*What you have to do:* From the records below, copy each line that has the word "jobStart" in it.

┌────────

/-- The commands, besides resets and packets, that can reach a kind of state. -/
def Instr.reaches (i : Instr) : Part → Bool
  | .ports => i.writesRegs || match i with
    | .speedWindowEnd .. | .frameStart .. | .lineStart .. | .lineEnd .. | .frameEnd .. | .laneGrant .. |
      .prefetchComplete .. | .linePrefetch .. | .pclkWindowEnd .. | .pclkLoss .. | .frameLoss .. | .portFault .. |
      .fvStuck .. | .sbBadMessage .. | .sbReplyMissing .. | .sbRepeat .. | .sbStuck .. | .nak .. | .probeTimer .. |
      .faultProbeTimer .. | .probeAck .. | .desc .. | .commitAck .. | .settleEnd .. | .patternAck .. | .tableReqAck ..
      | .tableFrameTimeout .. | .goAck .. | .tempRead .. | .temp .. | .fsyncPulse .. | .rateAck .. | .haltAck .. |
      .setAck .. | .jobStart .. | .deriveDone .. | .expansionDone .. | .datumFetch .. | .calScheduler .. |
      .calPeriodDue .. | .calCloseTimeout .. | .calComputeDone .. | .calRetryHoldEnd .. | .calScheduleDue .. |
      .qualitySecond .. | .grantReqTimeout .. | .grantTakeback .. | .grantHoldoffEnd .. | .buildStart .. | .buildDone
      .. | .visStatFrameRead .. | .outputFrameStart .. | .visionFrameStart .. | .vpProbeTimer .. | .vpProbeAck .. |
      .vpDesc .. | .vpCommitAck .. | .vpGoAck .. | .bankStart .. | .boostEnd .. | .curbStep .. | .bankPowerCheck .. |
      .shdFault .. | .shdPreempt .. | .diagPeriod .. | .hkRound .. | .throttleStep .. | .regRead .. | .windowRead .. |
      .regReadBlock .. | .modeSet .. | .portSurvey .. | .tableRefresh .. | .portSuspend .. | .portResume .. |
      .calShutter .. | .calShutterAbort .. | .calSchedule .. | .xferOpen .. | .xferClose .. | .shdDiag .. | .beacon ..
      | .beaconFu .. | .beaconMissed .. | .leadTaken .. | .assign .. | .joinTimeout .. | .configData .. | .configAdopt
      .. | .grantReq .. | .grant .. | .grantReturn .. | .nvsRecordWriteDone .. | .firmwareStart .. | .supplyWarn .. |
      .fwWatchdog .. | .fwEcc .. | .testPatternTimeout .. | .groupWriteDone .. | .modeTransitionDone .. => true
    | _ => false
  | .lanes => match i with
    | .speedWindowEnd .. | .frameStart .. | .lineStart .. | .lineEnd .. | .frameEnd .. | .laneGrant .. |
      .prefetchComplete .. | .pclkLoss .. | .portFault .. | .fvStuck .. | .sbBadMessage .. | .sbReplyMissing .. |
      .sbStuck .. | .nak .. | .probeAck .. | .desc .. | .commitAck .. | .patternAck .. | .tableReqAck .. | .goAck .. |
      .temp .. | .rateAck .. | .haltAck .. | .setAck .. | .hkRound .. | .modeSet .. | .portSurvey .. | .portSuspend ..
      | .portResume .. | .configAdopt .. | .nvsRecordWriteDone .. | .fwWatchdog .. | .fwEcc .. | .testPatternTimeout
      .. | .groupWriteDone .. | .modeTransitionDone .. => true
    | _ => false
  | .defects => match i with
    | .frameStart .. | .pclkLoss .. | .portFault .. | .sbBadMessage .. | .sbReplyMissing .. | .sbStuck .. | .nak .. |
      .probeAck .. | .desc .. | .commitAck .. | .patternAck .. | .tableReqAck .. | .goAck .. | .temp .. | .rateAck ..
      | .haltAck .. | .setAck .. | .deriveDone .. | .calComputeDone .. | .hkRound .. | .modeSet .. | .portSurvey .. |
      .portSuspend .. | .portResume .. | .defectAdd .. | .defectRemove .. | .defectClearRuntime .. | .xferClose .. |
      .configAdopt .. | .nvsRecordWriteDone .. | .fwWatchdog .. | .fwEcc .. | .testPatternTimeout .. | .groupWriteDone
      .. | .modeTransitionDone .. => true
    | _ => false
  | .jobs => match i with
    | .frameStart .. | .lineStart .. | .lineEnd .. | .frameEnd .. | .linePrefetch .. | .pclkLoss .. | .portFault .. |
      .fvStuck .. | .sbBadMessage .. | .sbReplyMissing .. | .sbStuck .. | .nak .. | .probeAck .. | .desc .. |
      .commitAck .. | .patternAck .. | .tableReqAck .. | .tableFrameTimeout .. | .goAck .. | .temp .. | .rateAck .. |
      .haltAck .. | .setAck .. | .jobStart .. | .deriveDone .. | .expansionDone .. | .datumFetch .. | .calComputeDone
      .. | .hkRound .. | .modeSet .. | .portSurvey .. | .tableRefresh .. | .portSuspend .. | .portResume .. |
      .tableDerive .. | .defectAdd .. | .defectRemove .. | .defectClearRuntime .. | .xferOpen .. | .xferClose .. |
      .configAdopt .. | .nvsRecordWriteDone .. | .fwWatchdog .. | .fwEcc .. | .testPatternTimeout .. | .groupWriteDone
      .. | .modeTransitionDone .. => true
    | _ => false
  | .builds => i.writesRegs || match i with
    | .frameStart .. | .lineStart .. | .lineEnd .. | .frameEnd .. | .pclkLoss .. | .fvStuck .. | .desc .. | .temp .. |
      .deriveDone .. | .buildStart .. | .buildDone .. | .hkRound .. | .modeSet .. | .xferClose .. |
      .nvsRecordWriteDone .. | .fwWatchdog .. | .fwEcc .. | .groupWriteDone .. => true
    | _ => false
  | .sched => match i with
    | .calScheduleDue .. | .calSchedule .. => true
    | _ => false
  | .contexts => match i with
    | .watchResultReady .. | .watchStale .. | .watchWrite .. | .watchEnable .. | .xferClose .. => true
    | _ => false
  | .mask => match i with
    | .frameStart .. | .pclkLoss .. | .portFault .. | .sbBadMessage .. | .sbReplyMissing .. | .sbStuck .. | .nak .. |
      .probeAck .. | .desc .. | .commitAck .. | .patternAck .. | .tableReqAck .. | .goAck .. | .temp .. | .rateAck ..
      | .haltAck .. | .setAck .. | .hkRound .. | .modeSet .. | .portSurvey .. | .portSuspend .. | .portResume .. |
      .xferClose .. | .configAdopt .. | .nvsRecordWriteDone .. | .fwWatchdog .. | .fwEcc .. | .testPatternTimeout .. |
      .groupWriteDone .. | .modeTransitionDone .. => true
    | _ => false
  | .cells => match i with
    | .frameStart .. | .xferClose .. => true
    | _ => false
  | .pins => i.writesRegs || match i with
    | .frameEnd .. | .laneGrant .. | .prefetchComplete .. | .pclkLoss .. | .fvStuck .. | .alarm .. | .almPulseEnd .. |
      .hkRound .. | .modeSet .. | .beacon .. | .beaconFu .. | .beaconMissed .. | .leadTaken .. | .assign .. |
      .joinTimeout .. | .configData .. | .nvsRecordWriteDone .. | .resetRelease .. | .strapSampled .. | .recallDone ..
      | .firmwareStart .. | .supplyWarn .. | .supplyOk .. | .fwWatchdog .. | .fwEcc .. | .groupWriteDone .. |
      .modeTransitionDone .. => true
    | _ => false
  | .grids => match i with
    | .xferClose .. => true
    | _ => false
  | .legends => match i with
    | .xferClose .. => true
    | _ => false
  | .views => i.writesRegs || match i with
    | .frameStart .. | .lineStart .. | .lineEnd .. | .frameEnd .. | .pclkLoss .. | .frameLoss .. | .portFault .. |
      .fvStuck .. | .sbBadMessage .. | .sbReplyMissing .. | .sbRepeat .. | .sbStuck .. | .nak .. | .probeTimer .. |
      .faultProbeTimer .. | .probeAck .. | .desc .. | .commitAck .. | .settleEnd .. | .patternAck .. | .tableReqAck ..
      | .tableFrameTimeout .. | .goAck .. | .tempRead .. | .temp .. | .fsyncPulse .. | .rateAck .. | .haltAck .. |
      .setAck .. | .deriveDone .. | .datumFetch .. | .outputFrameStart .. | .visionFrameStart .. | .vpProbeTimer .. |
      .vpProbeAck .. | .vpDesc .. | .vpCommitAck .. | .vpGoAck .. | .hkRound .. | .throttleStep .. | .modeSet .. |
      .portSurvey .. | .tableRefresh .. | .portSuspend .. | .portResume .. | .xferClose .. | .beacon .. | .beaconFu ..
      | .beaconMissed .. | .leadTaken .. | .assign .. | .joinTimeout .. | .configData .. | .configAdopt .. |
      .subRenewTimer .. | .nvsRecordWriteDone .. | .firmwareStart .. | .fwWatchdog .. | .fwEcc .. |
      .testPatternTimeout .. | .groupWriteDone .. | .modeTransitionDone .. => true
    | _ => false
  | .drive => i.writesRegs || match i with
    | .frameStart .. | .frameEnd .. | .pclkLoss .. | .portFault .. | .fvStuck .. | .sbBadMessage .. | .sbReplyMissing
      .. | .sbStuck .. | .nak .. | .probeAck .. | .desc .. | .commitAck .. | .patternAck .. | .tableReqAck .. | .goAck
      .. | .temp .. | .rateAck .. | .haltAck .. | .setAck .. | .calScheduler .. | .calCloseTimeout .. |
      .calComputeDone .. | .bistableOpenRetry .. | .bankStart .. | .boostEnd .. | .peakEnd .. | .holdEnd .. |
      .turnOffEnd .. | .kinkSample .. | .kinkWindowEnd .. | .curbStep .. | .bankPowerCheck .. | .vbstClamp .. |
      .shdFault .. | .shdPreempt .. | .diagPeriod .. | .hkRound .. | .modeSet .. | .portSurvey .. | .portSuspend .. |
      .portResume .. | .calShutter .. | .calShutterAbort .. | .shdPulse .. | .shdDiag .. | .beacon .. | .beaconFu .. |
      .beaconMissed .. | .leadTaken .. | .assign .. | .joinTimeout .. | .configData .. | .configAdopt .. |
      .nvsRecordWriteDone .. | .firmwareStart .. | .supplyWarn .. | .fwWatchdog .. | .fwEcc .. | .testPatternTimeout
      .. | .groupWriteDone .. | .modeTransitionDone .. => true
    | _ => false
  | .loops => i.writesRegs || match i with
    | .watchResultReady .. | .watchStale .. | .auxOutput .. | .auxFault .. | .loopSourceTimeout .. | .hkRound .. |
      .modeSet .. | .watchWrite .. | .watchEnable .. | .xferClose .. | .loopSet .. | .beacon .. | .beaconFu .. |
      .beaconMissed .. | .leadTaken .. | .assign .. | .joinTimeout .. | .configData .. | .nvsRecordWriteDone .. |
      .vddaUp .. | .resetRelease .. | .strapSampled .. | .recallDone .. | .firmwareStart .. | .supplyWarn .. |
      .supplyOk .. | .fwWatchdog .. | .fwEcc .. | .groupWriteDone .. | .modeTransitionDone .. => true
    | _ => false
  | .aux => i.writesRegs || match i with
    | .auxOutput .. | .auxFault .. | .xferClose .. => true
    | _ => false
  | .results => match i with
    | .auxOutput .. | .hkRound .. | .hkSlotSample .. | .hkQueueRead .. => true
    | _ => false
  | .tethers => i.writesRegs || match i with
    | .visStatFrameRead .. | .hello .. | .poll .. | .events .. | .tetherTake .. | .tetherRenew .. | .tetherRelease ..
      | .tetherLapsed .. | .resync .. | .regRead .. | .windowRead .. | .regReadBlock .. | .modeSet .. | .modeGet .. |
      .portSurvey .. | .tableRefresh .. | .portSuspend .. | .portResume .. | .portStatus .. | .calShutter .. |
      .calShutterAbort .. | .calSchedule .. | .calResult .. | .tableDerive .. | .defectAdd .. | .defectRemove .. |
      .defectClearRuntime .. | .watchWrite .. | .watchRead .. | .watchEnable .. | .watchResults .. | .xferOpen .. |
      .xferData .. | .xferClose .. | .xferAbort .. | .shdPulse .. | .shdDiag .. | .loopSet .. | .auxRead .. |
      .hkQueueRead .. | .teamStatus .. | .teamConfigPublish .. | .teamRemote .. | .teamRemoteFetch .. | .nvsRead .. |
      .nvsWriteRecord .. | .nvsSpreadCount .. | .mspiTransfer .. | .fwLoad .. | .fuseProgram .. | .mspiTransactionDone
      .. => true
    | _ => false
  | .memoryPort => i.writesRegs || match i with
    | .visStatFrameRead .. | .tetherRelease .. | .tetherLapsed .. | .regRead .. | .windowRead .. | .regReadBlock .. |
      .xferClose .. | .mspiTransfer .. | .fwLoad .. | .fwData .. | .mspiTransactionDone .. | .mspiKeepTimeout .. |
      .bootRead .. | .bootImageChecked .. | .recallDone .. | .firmwareStart .. => true
    | _ => false
  | .store => match i with
    | .frameStart .. | .frameEnd .. | .pclkLoss .. | .portFault .. | .fvStuck .. | .sbBadMessage .. | .sbReplyMissing
      .. | .sbStuck .. | .nak .. | .probeAck .. | .desc .. | .commitAck .. | .patternAck .. | .tableReqAck .. | .goAck
      .. | .temp .. | .rateAck .. | .haltAck .. | .setAck .. | .calScheduler .. | .calCloseTimeout .. |
      .calComputeDone .. | .bistableOpenRetry .. | .bankStart .. | .boostEnd .. | .curbStep .. | .bankPowerCheck .. |
      .shdFault .. | .shdPreempt .. | .diagPeriod .. | .hkRound .. | .modeSet .. | .portSurvey .. | .portSuspend .. |
      .portResume .. | .calShutter .. | .calShutterAbort .. | .shdPulse .. | .shdDiag .. | .beacon .. | .beaconFu .. |
      .beaconMissed .. | .leadTaken .. | .assign .. | .joinTimeout .. | .configData .. | .configAdopt .. |
      .nvsRecordWriteDone .. | .hoursTick .. | .recallDone .. | .firmwareStart .. | .supplyWarn .. | .supplyOk .. |
      .fwWatchdog .. | .fwEcc .. | .testPatternTimeout .. | .groupWriteDone .. | .modeTransitionDone .. => true
    | _ => false
  | .mode => match i with
    | .hkRound .. | .modeSet .. | .beacon .. | .beaconFu .. | .beaconMissed .. | .leadTaken .. | .assign .. |
      .joinTimeout .. | .configData .. | .nvsRecordWriteDone .. | .resetRelease .. | .strapSampled .. | .recallDone ..
      | .firmwareStart .. | .supplyWarn .. | .supplyOk .. | .fwWatchdog .. | .fwEcc .. | .groupWriteDone .. |
      .modeTransitionDone .. => true
    | _ => false
  | .fuses => match i with
    | .fuseProgram .. | .vddaUp .. | .resetRelease .. => true
    | _ => false
  | .strap => match i with
    | .strapSampled .. => true
    | _ => false
  | .config => match i with
    | .teamConfigPublish .. | .configData .. | .configAdopt .. => true
    | _ => false
  | .members => match i with
    | .linkHello .. | .leadTaken .. | .enumerationRound .. | .report .. | .reportRepeat .. | .mergeNotice .. => true
    | _ => false
  | .links => i.writesRegs || match i with
    | .hkRound .. | .modeSet .. | .linkSignalDetect .. | .blockLock .. | .linkTrainTimeout .. | .linkRetrain .. |
      .linkHello .. | .linkHelloTimer .. | .linkDown .. | .pdelayTimer .. | .pdelayResp .. | .pdelayFu .. |
      .nvsRecordWriteDone .. | .fwWatchdog .. | .fwEcc .. | .groupWriteDone .. => true
    | _ => false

└────────

*Written reply:*
      .setAck .. | .jobStart .. | .deriveDone .. | .expansionDone .. | .datumFetch .. | .calScheduler .. |
      .haltAck .. | .setAck .. | .jobStart .. | .deriveDone .. | .expansionDone .. | .datumFetch .. | .calComputeDone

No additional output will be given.